Keeping in mind that the market sets the price. I have many of these property managers on my side and they are quoting me truthfully the most they are able to pay. My biggest hurdle, and remember, I'm somewhat new to the paint game, is figuring our what to pay labor to my amigos and how low should I accept from the apt????

Another production (new homes) contractor said he is paying anywhere from 10-15 hour and 1099 our Mexican brothers. However, many of these hombres don't pay taxes and take off. Now Mich. has gotten tougher and is now starting to hold some of these contractors responsible for their taxes? How they can do this, I'm not sure. 

So what I have so far is.
1.Spray them.
2.See what you don't have to paint. Closets, ceilings, ect...
3. More input appreciated.... Thanks


----------



## RobertF (Jan 20, 2006)

I worked for a guy last year that did apartment flips for the landlords. He charged $800 for new paint and carpet in a two bedroom apartment. He and I could do an apartment in about four hours. He has a slick system for it, I'd go in and rip up the carpet and by the minute I was rolled out of his way he was already spraying the walls. After finishing the spraying we tossed down new carpet. Now granted this wasn't high quality work but it made the place look nice for the new tenant.


----------



## pntr_arch_cec82 (Feb 17, 2006)

I use to repaint apts for someone during the summer. I did them in the evenings or weekends so it wouldn't interfere with my day job. The guy use to give me $250CAN for a 2 bedroom. It would take me about 10hrs to do it. The things that took the most time were the damn closets! Sometimes I would also have to paint the kitchen cabninets inside and out. That was the worst. All in all it sucked. I wouln't wanna do it for long.
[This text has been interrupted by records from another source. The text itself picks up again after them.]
theorem treeInvariant_stepClosed : StepClosed TreeInvariant where
  port _ _ _ _ _ _ h := h.congr rfl
  transfer s r h := h.congr (s.transfer_frame r).1
  command s i _ h := by
    rcases commandOf_treeHeld i s with kept | ⟨-, built⟩
    · exact h.congr kept
    · exact ((treeBuilt_iff _).mpr built).treeInvariant
  illegal _ _ h := h.congr rfl
  reset _ _ := treeInvariant_of_absent rfl

end Sys2Proof.Machine
end

section
/-! PROOFS. The statements of the family 10_state.md. -/

namespace Sys2Proof.Proofs

open Sys2Proof.Machine

/-- Settles O56: each kind of move keeps the buffers and the configuration. -/
theorem stepsKeepBuffersCanonicalAndInCapacity : Obligations.StepsKeepBuffersCanonicalAndInCapacity :=
  fun s _ hv hs h => (capsAndBuffers_stepClosed s.caps hv).step ⟨hs, rfl⟩ h

/-- Settles O57: each kind of move keeps the report, since a command starts from the clean report of its acceptance. -/
theorem stepsKeepTheErrorReportSound : Obligations.StepsKeepTheErrorReportSound :=
  fun _ _ hs h => reportInvariant_stepClosed.step hs h

/-- Settles O59: each part of the invariant is kept by each kind of move; the tree is kept or built anew. -/
theorem stepsKeepTheBlockInvariant : Obligations.StepsKeepTheBlockInvariant := by
  intro s t hs h
  obtain ⟨hbuffers, hcaps⟩ := stepsKeepBuffersCanonicalAndInCapacity s t hs.caps hs.buffers h
  exact
    { caps := hcaps ▸ hs.caps
      buffers := hbuffers
      report := reportInvariant_stepClosed.step hs.report h
      tree := treeInvariant_stepClosed.step hs.tree h
      code := codeTableInvariant_stepClosed.step hs.code h }

/-- Settles O18: what BUILD_TREE leaves is the finished merge over the leaves of its counts, or the absent tree. -/
theorem builtTreeMeetsTheTreeInvariant : Obligations.BuiltTreeMeetsTheTreeInvariant := by
  intro s t h
  rw [exec_eq, Host.Outcome.next.injEq] at h
  have built : TreeBuilt t := (treeBuilt_iff t).mpr ⟨s.freq, by rw [← h]; rfl⟩
  exact built.treeInvariant

/-- Settles O58: the reset state holds the absent tree, which is that of the all-zero table, and each kind of move keeps the tree or builds one. -/
theorem everyTreeHeldWasBuilt : Obligations.EveryTreeHeldWasBuilt :=
  ⟨(treeBuilt_iff _).mpr ⟨zeroFreq, treeOf_zeroFreq.symm⟩, fun _ _ hs h => treeBuilt_stepClosed.step hs h⟩

/-- Settles O41: of the moves, only a reset and the completion of BUILD_TREE or COMPRESS reach the tree held. -/
theorem onlyTreeCommandsChangeTheTree : Obligations.OnlyTreeCommandsChangeTheTree := by
  intro s t hreset hcmd h
  have held : t.treeHeld = s.treeHeld := by
    rcases perform_cases s.nextMove s.popped t h with rfl | ⟨r, rs, -, -, -, rfl⟩ | ⟨r, -, -, -, rfl⟩ |
      ⟨w, i, hm, hw, hi, rfl⟩ | ⟨w, e, -, -, -, rfl⟩ | ⟨hm, -⟩
    · rfl
    · exact (State.transfer_frame _ r).1
    · rfl
    · rcases commandOf_treeHeld i s.popped with kept | ⟨rfl | rfl, -⟩
      · exact kept
      · exact absurd hi (hcmd w hm hw).1
      · exact absurd hi (hcmd w hm hw).2
    · rfl
    · exact absurd hm hreset
  simpa only [State.treeHeld, TreeImage.mk.injEq] using held

/-- Settles O48: STATUS is the number of its ten bits, lowest first, read exactly even while busy, and a write of it is `clearStatus`. -/
theorem statusBitsAndWriteOneToClear : Obligations.StatusBitsAndWriteOneToClear := by
  intro s d
  refine ⟨?_, ?_, ?_⟩
  · rw [State.statusWord, BitVec.toNat_setWidth_of_le (by simp)]
    simp only [BitVec.ofBoolListLE, BitVec.toNat_concat, BitVec.toNat_zero_length, Bool.toNat_false]
    omega
  · rw [hostRead_exactReg (locate_status s.caps) (by decide) (.inr rfl)]
    rfl
  · rw [hostWrite_status (locate_status s.caps)]
    rfl

/-- The capacities of R10 fit 32 bits. -/
theorem capWord_toNat {n : Nat} (h : n ≤ 0x80000) : (BitVec.ofNat 32 n).toNat = n := by
  rw [BitVec.toNat_ofNat]
  exact Nat.mod_eq_of_lt (by omega)

/-- Settles O49: the four registers are read exactly even while busy, with no draw. -/
theorem idAndParamsAreConstants : Obligations.IdAndParamsAreConstants := by
  have read {s : State} {a : HostAddr} {r : Reg} (h : locate s.caps a = some (.reg r)) (hc : r ≠ .cmd)
      (hx : (Location.reg r).exactWhileBusy = true) := hostRead_exactReg h hc (.inr hx)
  have hid (s : State) : hostRead 0x00 s = _ := read (r := .id) (locate_reg s.caps _ rfl (by decide)) (by decide) rfl
  have hin (s : State) : hostRead 0x04 s = _ := read (r := .paramInCap) (locate_reg s.caps _ rfl (by decide)) (by decide) rfl
  have htok (s : State) : hostRead 0x08 s = _ := read (r := .paramTokCap) (locate_reg s.caps _ rfl (by decide)) (by decide) rfl
  have hout (s : State) : hostRead 0x0C s = _ := read (r := .paramOutCap) (locate_reg s.caps _ rfl (by decide)) (by decide) rfl
  refine ⟨fun s hv => ?_, by decide, by rw [hin]; rfl, by rw [htok]; rfl, by rw [hout]; rfl⟩
  obtain ⟨⟨-, -, hinCap⟩, ⟨-, -, htokCap⟩, ⟨-, -, houtCap⟩⟩ := (Config.Caps.valid_iff s.caps).mp hv
  rw [hid, hin, htok, hout]
  exact ⟨rfl, ⟨capWord_toNat (by omega), rfl, rfl⟩, ⟨capWord_toNat (by omega), rfl, rfl⟩, ⟨capWord_toNat houtCap, rfl, rfl⟩⟩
What I wanna say is that you should make sure exactly what you have to paint. If your excluding closets and kitchen cabinetry than I don't think it's all that bad. If your spraying then that's even better.


----------



## JAARONC (Jan 16, 2005)

Here are some tips in apartment repaints. If you cant spray use an 18 inch roller!!! you can fly. If you are repainting older apartments the odds are that they have used the same collor in flat for years, most of the time that can eliminate cutting in. For closets a can of spray kilz works wonders. If there are no base boards you can use a vane from a vertical blind to help cut in down by the carpet.
The apartment complex that I worked for all they wanted is a fresh coat on the walls. Perfection was not in their vocabulary, roll and go. Durring the summer I would have to do 8-10 turns a day acouple days at the end of each month. Durring the middle of the month it was hallways and stairways.


----------



## DPainting (Nov 1, 2005)

Quantity vs. quality


I can honestly tell you that with those prices i'd be looking for a second night shift job....but that's me. Spraying or not and avoiding to repaint some areas....still does not make it worthwhile to me.
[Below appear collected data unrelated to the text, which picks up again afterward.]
-- ==== Sys2Proof/Machine/State.lean ====
section
/-!
DEFINITION. All the state the spec gives the machine (spec/10_state.md R20 to R36), the two histories and the violation
mark that it asks a model to record (R37, spec/70_reset_and_hazards.md R226), the input ports, and the state after reset.
-/
namespace Sys2Proof.Machine

/-- One of the three output lines (spec/10_state.md R30). -/
inductive Pin where
  | data | clk | latch
deriving DecidableEq, Repr

/-- `ST` (R25). The value 3 is never written and is left out of the type, as R25 allows. -/
inductive St where
  /-- 0: no operation in progress. -/
  | idle
  /-- 1: inside a frame or a byte, one pin assignment per step. -/
  | shift
  /-- 2: holding a digit. -/
  | dwell
deriving DecidableEq, Repr

/-- `OPR` (R26): the values that a rule writes. The codes 2, 5, 6 and 7 are never written and are left out of the type
(spec/93_implementation_defined.md U9). -/
inductive Opr where
  /-- 0: no long operation since reset. -/
  | none
  /-- 1: `SEND`. -/
  | send
  /-- 3: `WRITE`. -/
  | write
  /-- 4: `RENDER`. -/
  | render
deriving DecidableEq, Repr

/-- The status codes (spec/60_exceptions.md R190), which are all four values of the 2-bit `STATUS` (R31). -/
inductive Status where
  /-- 0: the operation was carried out. -/
  | ok
  /-- 1: `RENDER` was carried out with a value above 9999. -/
  | ovf
  /-- 2: `ENC` with a digit above 9, rejected. -/
  | invalidDigit
  /-- 3: no operation, rejected. -/
  | illegalCmd
deriving DecidableEq, Repr

/-- Why a command is rejected, with what the pseudocode hands to `raise` (spec/00_scope.md R12). Neither the digit nor
the word is saved anywhere (spec/60_exceptions.md R190, R193). -/
inductive Rejection where
  /-- `InvalidDigit(DIGIT)` (spec/40_segment_encoder.md R104). -/
  | invalidDigit (digit : BitVec 4)
  /-- an illegal word (spec/60_exceptions.md R192). -/
  | illegalCmd (word : CmdWord)
deriving DecidableEq, Repr

/-- A pin assignment, as `TRACE` records it (spec/00_scope.md R12, spec/20_memory.md R58). -/
structure PinEvent where
  pin   : Pin
  level : Bool
deriving DecidableEq, Repr

/-- What the response port carries in a step with `rsp_valid = 1` (spec/10_state.md R35). -/
structure Response where
  status  : Status
  pattern : Byte
deriving DecidableEq, Repr

/-- An entry of `RSPLOG`: a response and the number of its step since reset (spec/92_eei_decisions.md D26). -/
structure LogEntry where
  step : Nat
  rsp  : Response
deriving DecidableEq, Repr

/-- The levels of the input ports in one step (spec/10_state.md R33). -/
structure PortSample where
  rst      : Bool
  cmdValid : Bool
  cmd      : CmdWord
deriving DecidableEq, Repr

/-- A step in which the host neither resets the block nor presents a command. -/
def PortSample.quiet : PortSample := ⟨false, false, 0⟩

/-- A step in which the host presents a command word. -/
def PortSample.offer (w : CmdWord) : PortSample := ⟨false, true, w⟩

/-- A step in which the host holds `rst` at 1. -/
def PortSample.reset : PortSample := ⟨true, false, 0⟩

/-- The unreachable sequencer states that the types do not rule out and that no row of the step function is meant for
(spec/43_display_multiplexer.md R172, spec/93_implementation_defined.md U9). A step from one is a fault. Safe: the
hardware never reaches them (spec/10_state.md R39). -/
inductive Fault where
  /-- raised by the SHIFT step: `ST = SHIFT` with `OPR` not 1, 3 or 4. Safe. -/
  | shiftWithoutOperation
  /-- raised by the SHIFT step: `ST = SHIFT`, `OPR = 1` and `UPC` is 0 or above 24. Safe. -/
  | sendOutsideByte
  /-- raised by the DWELL step: `ST = DWELL` with `DWELLCNT = 0`. Safe. -/
  | dwellCountZero
deriving DecidableEq, Repr

/-- What the model does not accept. -/
inductive Refusal where
  /-- raised by `exec` for an instruction that has no meaning yet. Safe. -/
  | notModelled (mnemonic : String)
  /-- raised by `step`: the configuration is one of those of spec/93_implementation_defined.md U5 and U3 (logs 6, 19).
  Safe. -/
  | badConfiguration
deriving DecidableEq, Repr

/-- The whole state (spec/10_state.md R20). -/
@[ext]
structure State where
  /-- `VAL`: the display value of the `RENDER` in progress (R21). -/
  val      : Word
  /-- `DPEN`: the decimal point is enabled (R22). -/
  dpen     : Bool
  /-- `DPIDX`: the digit that carries the decimal point (R22). -/
  dpidx    : BitVec 2
  /-- `FRAME`: the segment byte and the digit-select byte being sent (R23). -/
  frame    : Word
  /-- `PATTERN`: the result of the last successful `ENC` (R24). -/
  pattern  : Byte
  /-- `ST` (R25). -/
  st       : St
  /-- `OPR`: the operation in progress (R26). -/
  opr      : Opr
  /-- `DIDX`: the current digit index (R27). -/
  didx     : BitVec 2
  /-- `UPC`: the micro-step of a frame, 0 to 49 (R28; 50 to 63 are left out of the type, U9). -/
  upc      : Fin 50
  /-- `DWELLCNT`: the DWELL steps still to come (R29; log 9 on its width). -/
  dwellcnt : Nat
  /-- `DATA`, a pin register (R30). -/
  data     : Bool
  /-- `CLK`, a pin register (R30). -/
  clk      : Bool
  /-- `LATCH`, a pin register (R30). -/
  latch    : Bool
  /-- `STATUS`: the code of the last completed command (R31). -/
  status   : Status
  /-- `ENV.SR`: the shift stage of the external register (R36). -/
  envSr    : Word
  /-- `ENV.OUT`: its output stage (R36). -/
  envOut   : Word
  /-- `HAZ1`: some `SEND` was accepted with `LATCH = 1` (spec/70_reset_and_hazards.md R226; log 7). -/
  haz1     : Bool
  /-- `TRACE`: the pin events since reset, oldest first (R37). -/
  trace    : List PinEvent
  /-- `RSPLOG`: the responses since reset, oldest first (R37). -/
  rspLog   : List LogEntry
  /-- the response port in the step just taken: `rsp_valid` is 1 when there is one (R33, R35; log 11). -/
  rsp      : Option Response
  /-- the model's own: the number of steps since reset (log 10). -/
  stepNo   : Nat
  /-- the model's own: the input ports in the steps to come; quiet beyond the list (log 1). -/
  inputs   : List PortSample
  /-- the model's own: the parameters, which no step writes (log 3). -/
  cfg      : Config
deriving DecidableEq, Repr

/-- The state right after the reset that follows power-up, for given parameters, contents of the external register and
port levels to come: every element of the block at the reset value of R20. -/
def State.powerUp (c : Config) (sr out : Word) (inputs : List PortSample) : State where
  val      := 0x0000
  dpen     := false
  dpidx    := 0
  frame    := 0x0000
  pattern  := 0xFF
  st       := .idle
  opr      := .none
  didx     := 0
  upc      := 0
  dwellcnt := 0
  data     := false
  clk      := false
  latch    := false
  status   := .ok
  envSr    := sr
  envOut   := out
  haz1     := false
  trace    := []
  rspLog   := []
  rsp      := none
  stepNo   := 0
  inputs   := inputs
  cfg      := c

/-- The machine right after reset (spec/10_state.md R20, spec/70_reset_and_hazards.md R220), with the reference
parameters, the external register as power-up left it (a free draw, log 5) and nothing on the input ports (logs 1, 2). -/
def State.reset : State :=
  State.powerUp Config.reference (Config.powerUpWord 0) (Config.powerUpWord 1) []

end Sys2Proof.Machine
end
But, IF it works for you go for it.

Goodluck.


----------



## bukjohn (Feb 8, 2006)

*paint apartment*

paint apartment is to many low bid painter ,here in indianapolis IN is bout 13cent to 19 cent per sqft,the apartment i work a unit on one bedroom one bath is $125,2-2 or 2-1 is $175 is no good to many painter go down to low $ i am going to find somthing els to do for now,each unit take about 3hrs to do with color change on 1-1 on 2-2 is about 4hrs to do with one person that me


----------



## slickshift (Jun 14, 2005)

Wetpaint said:


> Keeping in mind that the market sets the price.


You are incorrect
If you are letting the absolute lowest bidder set your prices you are doomed
You can "get work", but you can't *run a business* that way
It doesn't work
Ever
There will always be a newer, hungrier, guy out there willing to do it for less
Don't worry, he won't make it either



Wetpaint said:


> I have many of these property managers on my side and they are quoting me truthfully the most they are able to pay.


Also incorrect
They are telling you truthfully what they want to pay


----------



## Logic444 (Feb 17, 2018)

I am in the exact same dilemma. They are paying me 0.18 cent can you help? 
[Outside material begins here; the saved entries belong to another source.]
-- ==== Sys2Proof/Machine/Display.lean ====
section
/-!
DEFINITION. What the display shows: an observation of `ENV.OUT` (spec/20_memory.md R63). Bits 7 to 4 of `ENV.OUT` drive
nothing.
-/
namespace Sys2Proof.Machine

/-- The digit-select mask that drives the display. -/
def State.shownMask (s : State) : Byte := s.envOut.extractLsb' 0 8

/-- The segment pattern that drives the display. -/
def State.shownPattern (s : State) : Byte := s.envOut.extractLsb' 8 8

/-- Digit position `i`, 0 leftmost, is enabled (spec/20_memory.md R63). -/
def State.digitEnabled (s : State) (i : Fin 4) : Bool := s.envOut.getLsbD i.val

/-- Segment `k` (0 for A to 6 for G, 7 for the decimal point) of digit position `i` is lit (spec/20_memory.md R63). -/
def State.segmentLit (s : State) (k : Fin 8) (i : Fin 4) : Bool :=
  s.envOut.getLsbD i.val && !s.envOut.getLsbD (8 + k.val)

end Sys2Proof.Machine
end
http://www.contractortalk.com/f8/ap...newbie-385730-new-post/#/topics/385730?page=2


----------



## KAP (Feb 19, 2011)

There's a whole bunch of red flags here...



Wetpaint said:


> *Keeping in mind that the market sets the price. *I have many of these *property managers on my side and they are quoting me truthfully the most they are able to pay.* My biggest hurdle, and remember, I'm somewhat new to the paint game, is figuring our what to pay labor to my amigos and how low should I accept from the apt????
> 
> Another production (new homes) contractor said he is paying anywhere *from 10-15 hour and 1099 our Mexican brothers*. However, many of these hombres *don't pay taxes and take off.* Now Mich. has gotten tougher and* is now starting to hold some of these contractors responsible for their taxes? How they can do this, I'm not sure.*





Wetpaint said:


> *Bank at least half the contract price as profit.*





Wetpaint said:


> I figure I'm basically looking at banking half of each contracted price. *I need to avg 2.5 of these a day to meet 50k for the year minimum*.


Based on the numbers posted, and business philosophy, even if it all goes according to plan (and it won't) and you had no issues, you're going to find it hard to "bank" $50K in this scenario...


----------